Kill Dil review: Cliched gangster story
Kill Dil review: Cliched gangster story
By: Sonia Chopra
Critic's Rating: 17/5
Friday 14 November 2014
Ranveer Singh, Ali Zafar, Parineeti Chopra, Govinda
This is one of those films - cool title, cooler actors, splendid visuals, a few smart-alecky lines and repackaging of cliches.
So Ranveer Singh is one half of the Gunday, paired this time with Ali Zafar. He's the softie and dreamer between the two. For a pair that enjoys killing people, and then looking up at the sky wondering how many they've sent up, the two are surprisingly sorted and kind, as is possible only in Bollywood.
So Ranveer's Dev is charming around women and knows how to keep his distance, feeds hungry kids, and cries when his girlfriend proposes. All very sweet, however implausible. Zafar's Tutu is the sensible and older one, who makes the morning breakfast.
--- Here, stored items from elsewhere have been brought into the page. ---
-- ==== Sys2Proof/Laws/PerInstr.lean ====
section
/-! SUPPORT. The family RoundTrip, one lemma per operation: the decoder reads a well-formed operation's encoding as
that operation. -/

namespace Sys2Proof.Laws.RoundTrip

/-- The decoder gives back what the encoder wrote. -/
def Statement (i : Instr) : Prop := WellFormed i = true → decode (encode i) = .ok i

theorem init : Statement .init := fun _ => rfl
theorem getConfig : Statement .getConfig := fun _ => rfl
theorem setConfig (n : Half) : Statement (.setConfig n) := fun _ => rfl
theorem getReport : Statement .getReport := fun _ => rfl

theorem buscfg : Statement .buscfg := by intro _; simp [decode, encode, decodeW16, bare]
theorem csout : Statement .csout := by intro _; simp [decode, encode, decodeW16, bare]
theorem csa : Statement .csa := by intro _; simp [decode, encode, decodeW16, bare]
theorem csd : Statement .csd := by intro _; simp [decode, encode, decodeW16, bare]
theorem txi (dst : Dst) (imm : Byte) : Statement (.txi dst imm) := by intro _; simp [decode, encode, decodeW16]
theorem txf : Statement .txf := by intro _; simp [decode, encode, decodeW16, bare]
theorem txr : Statement .txr := by intro _; simp [decode, encode, decodeW16, bare]
theorem txm (mask : Byte) : Statement (.txm mask) := by intro _; simp [decode, encode, decodeW16]
theorem waitu (n : BitVec 12) : Statement (.waitu n) := by
  intro h
  have hn : n ≠ 0#12 := by simpa [WellFormed] using h
  simp [decode, encode, decodeW16, hn]
theorem waitm (n : BitVec 12) : Statement (.waitm n) := by
  intro h
  have hn : n ≠ 0#12 := by simpa [WellFormed] using h
  simp [decode, encode, decodeW16, hn]
theorem fwz : Statement .fwz := by intro _; simp [decode, encode, decodeW16, bare]
theorem fwbr (t : Byte) : Statement (.fwbr t) := by intro _; simp [decode, encode, decodeW16]
theorem fwnx (t : Byte) : Statement (.fwnx t) := by intro _; simp [decode, encode, decodeW16]
theorem aluDiv200 : Statement .aluDiv200 := by intro _; simp [decode, encode, decodeW16]
theorem aluMul200 : Statement .aluMul200 := by intro _; simp [decode, encode, decodeW16]
theorem aluDec16 : Statement .aluDec16 := by intro _; simp [decode, encode, decodeW16]
theorem fin0 : Statement .fin0 := by intro _; simp [decode, encode, decodeW16]
theorem fin1 : Statement .fin1 := by intro _; simp [decode, encode, decodeW16]
theorem reservedOp0 (low : BitVec 12) : Statement (.reservedOp0 low) := by
  intro _; simp [decode, encode, decodeW16]

theorem wr (a : Addr7) (src : WrSrc) : Statement (.wr a src) := by
  intro _
  cases src <;> simp [decode, encode, decodePseudo, decodeW16, bare, decodeSix, WrSrc.transfer]
theorem rd (a : Addr7) (dst : Dst) : Statement (.rd a dst) := by
  intro _
  simp [decode, encode, decodePseudo, decodeW16, bare, decodeSix]

theorem singleWrite (a : Addr7) (v : Byte) : Statement (.singleWrite a v) := by
  intro h
  have ha : a ≠ Config.regSromLoadBurst := by simpa [WellFormed] using h
  have h1 : writeCommand a ≠ writeCommand Config.regSromLoadBurst := fun e => ha (writeCommand_inj e)
  have h2 : writeCommand a ≠ readCommand Config.regMotionBurst := (readCommand_ne_writeCommand _ _).symm
  simp [decode, encode, decodeFrame, h1, h2]
theorem singleRead (a : Addr7) : Statement (.singleRead a) := by
  intro _
  simp [decode, encode, decodeFrame, readCommand_ne_writeCommand]
theorem burstWrite : Statement .burstWrite := by
  intro _
  simp [decode, encode, decodeFrame]
theorem burstRead : Statement .burstRead := by
  intro _
  simp [decode, encode, decodeFrame, readCommand_ne_writeCommand]

end Sys2Proof.Laws.RoundTrip
end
Together, they work for a local gang-lord called Bhaiyaji (what else) played by Govinda. The crime boss had picked them up when they were found dumped as babies, and raised them to be the frontrunners of his army. Now, they are skilled shooters, and follow their master's order without questioning.
Everything's great till Dev meets Disha (Parineeti Chopra) who is, ironically, a rehabilitator of criminals. Ironic, because she has no idea that Dev is a criminal, because he had lied that he has a marketing job, because he's in love with her.
Ya, that's how outrageous the movie is. And don't even ask about how Disha and Dev are mismatched as people. She's sophisticated, he's raw; she's rich, he's shares a bunk-bed with his friend; she likes intense plays, he sleeps through them; she sms-es LOL to a joke, he has no idea what it means, and so on. They can barely have a conversation beyond the cute nothings they say to each other.
Dev now wants to leave the world of crime, but Bhaiyaji isn't happy. Dev now has to choose what it'll be - Kill or Dil.
That Dev falls for the pretty, uppity, kind-hearted miss is understandable. What's the justification for Disha finding him worthy of being a life-partner? This is just one of the bits that don't add up in the movie.
And so, the film relies on the cast and its camaraderie. Ranveer - of the shampoo commercial hair that has a life of its own-is dependably good, but should be wary of getting typecast. In the role of a boy-man who comes into his own, he brings in the right amount of naivety, idealism and humour. Ali Zafar matches step as the more grounded of the two, whose heart beats strongly for his childhood friend. Parineeti Chopra is let down by shaky characterization that barely establishes who she is. All we know is that she's rich, rehabilitates criminals (yet cannot spot one so close to her), does yoga, and calls on dad when she's in trouble. Govinda is barely menacing in a role where he is supposed to be scary enough to frighten grown, burly men.
They share a great chemistry, this cast, and that's what makes the film somewhat watchable. Even Dev and Tutu's characters share a deep bromance, where one arrives just in time to save the other, and bumps off the villains, but not before a playful wink captured in slow-mo. Of course in the ensuing fight, the walls fall off as if they were made of cardboard and bullets never seem to catch them.
The humour often misses the mark. The extended scene where Dev and Tutu run around to find the meaning of LOL and ROFL is meant to be quirky but misses the impact. On the other hand, their encounter with a jeweller (Brijendra Kala, excellent) turns out to be quite interesting. A faux certificate maker, who looks like your neighbourhood uncle, has the words Be Crazy written in his underground workshop.
Everything is grand in the movie- if it's an emotional moment, it has to be atop the Qutab Minar; if it's a dramatic one, the frames have to be rain-soaked; a poignant moment has the character's face reflected with neon lights. The song sequences are extremely lavish visually with incongruous knick-knacks like a white four poster bed in the middle of nowhere.
Director Shaad Ali (Saathiya, Bunty Aur Babli, Jhoom Barabar Jhoom) attempts making a loud, formulaic, intermittently entertaining, and visually indulgent film. Quite a departure from his usual style. For the cast, and a few interesting moments, and the stylistic treatment (that often goes overboard), this one's an ok watch. That's if you're up for a cliched story packaged a little differently.